Я вытащил из духовки почти черные булочки, выложил на тарелку две штуки и налил в стакан молока. Запивая обжигающие булки холодным молоком, я рассматривал фотографию Мякинена. Он глядел на меня преданным собачьим взглядом. Я прикинул, какой он породы. Для финской лайки он слишком инертный, для золотистого Лабрадора – слишком выразительный, для бульдога – слишком гладкомордый. Не столь уж я поднаторел в собаках, чтобы выбрать породу. Вспомнилось, как Хелена, окрыленная мечтами о доме, говорила мне о собаке и привлекала мое внимание фотографиями каких-то щенков.
Дом, семья, трава, сауна, крыльцо, почтовый ящик, собака.
Глядя на сердобольную рожу Мякинена, я составил список слов, объединенных главным.
Дом, дети, газонокосилка, шланг, печка-гриль, собака.
Дом, жена, керамические гномики во дворе, счет за воду, поленница, собака.
Дом, воспоминания, винтовая лестница, ночной тариф на электричество, собака.
Прихлебывая молоко, я кусал булку и мычал. Подумалось, что примерно таким я и буду в старости.
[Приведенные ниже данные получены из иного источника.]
theorem Keeps.retryOrFinal {p : PartId} {r : Req} {code : Byte} {final isolate uncounted : Bool} {s0 s : State}  (hK : Keeps s0 s) : Keeps s0 (retryOrFinal p r code final isolate uncounted s) := by
  unfold Sys2Proof.Machine.retryOrFinal
  repeat' (first
    | with_reducible assumption
    | exact fun _ hx => hx
    | exact fun _ => rfl
    | with_reducible apply Keeps.updReq
    | with_reducible apply Keeps.decideCode
    | with_reducible apply Keeps.controlSeg
    | with_reducible apply Keeps.endAttempt
    | with_reducible apply Keeps.ite_
    | split
    | (refine Keeps.lit ?_ rfl rfl id id id id id; first | with_reducible assumption | with_reducible apply Keeps.updReq | with_reducible apply Keeps.decideCode | with_reducible apply Keeps.controlSeg | with_reducible apply Keeps.endAttempt | with_reducible apply Keeps.ite_ | split)
    | assumption
    | intro _
    | dsimp only)

theorem Keeps.replayJournal {p : PartId} {s0 s : State}  (hK : Keeps s0 s) : Keeps s0 (replayJournal p s) := by
  unfold Sys2Proof.Machine.replayJournal
  repeat' (first
    | with_reducible assumption
    | exact fun _ hx => hx
    | exact fun _ => rfl
    | with_reducible refine Keeps.forAll (fun _ _ _ => ?_) ?_
    | with_reducible apply Keeps.retryOrFinal
    | with_reducible apply Keeps.updReq
    | with_reducible apply Keeps.controlSeg
    | with_reducible apply Keeps.releaseDue
    | with_reducible apply Keeps.ite_
    | split
    | (refine Keeps.lit ?_ rfl rfl id id id id id; first | with_reducible assumption | with_reducible refine Keeps.forAll (fun _ _ _ => ?_) ?_ | with_reducible apply Keeps.retryOrFinal | with_reducible apply Keeps.updReq | with_reducible apply Keeps.controlSeg | with_reducible apply Keeps.releaseDue | with_reducible apply Keeps.ite_ | split)
    | assumption
    | intro _
    | dsimp only)

theorem Keeps.evictNodes {n : Nat} {mine : PNode → Bool} {enough : State → Bool} {s0 s : State} (hK : Keeps s0 s) :
    Keeps s0 (evictNodes n mine enough s) := by
  induction n generalizing s with
  | zero => exact hK
  | succ k ih =>
    unfold Sys2Proof.Machine.evictNodes
    split
    · exact hK
    · split
      · exact hK
      · exact ih (Keeps.freeNode hK)

end Sys2Proof.Machine
end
Бормочущий под нос старикан, люстра на потолке, собранная из осколков памяти и разрозненных мыслей, или ржавые качели во дворе, которые не тревожили многие годы и которые взвизгивают, когда на них садятся.
Я вышел перекурить на балкон. Верхние соседи с треском захлопнули балконную дверь.
Они
Я хлопнул дверью со всей силой, как только мог. Если стекло разобьется, это обойдется нам в четыреста марок. Мы уже обсудили вопрос с Лееной. Случись что, отправлю счет мерзавцу этажом ниже. Не захочешь, а ругнешься. Этот тип не понимает, чего добивается своим курением.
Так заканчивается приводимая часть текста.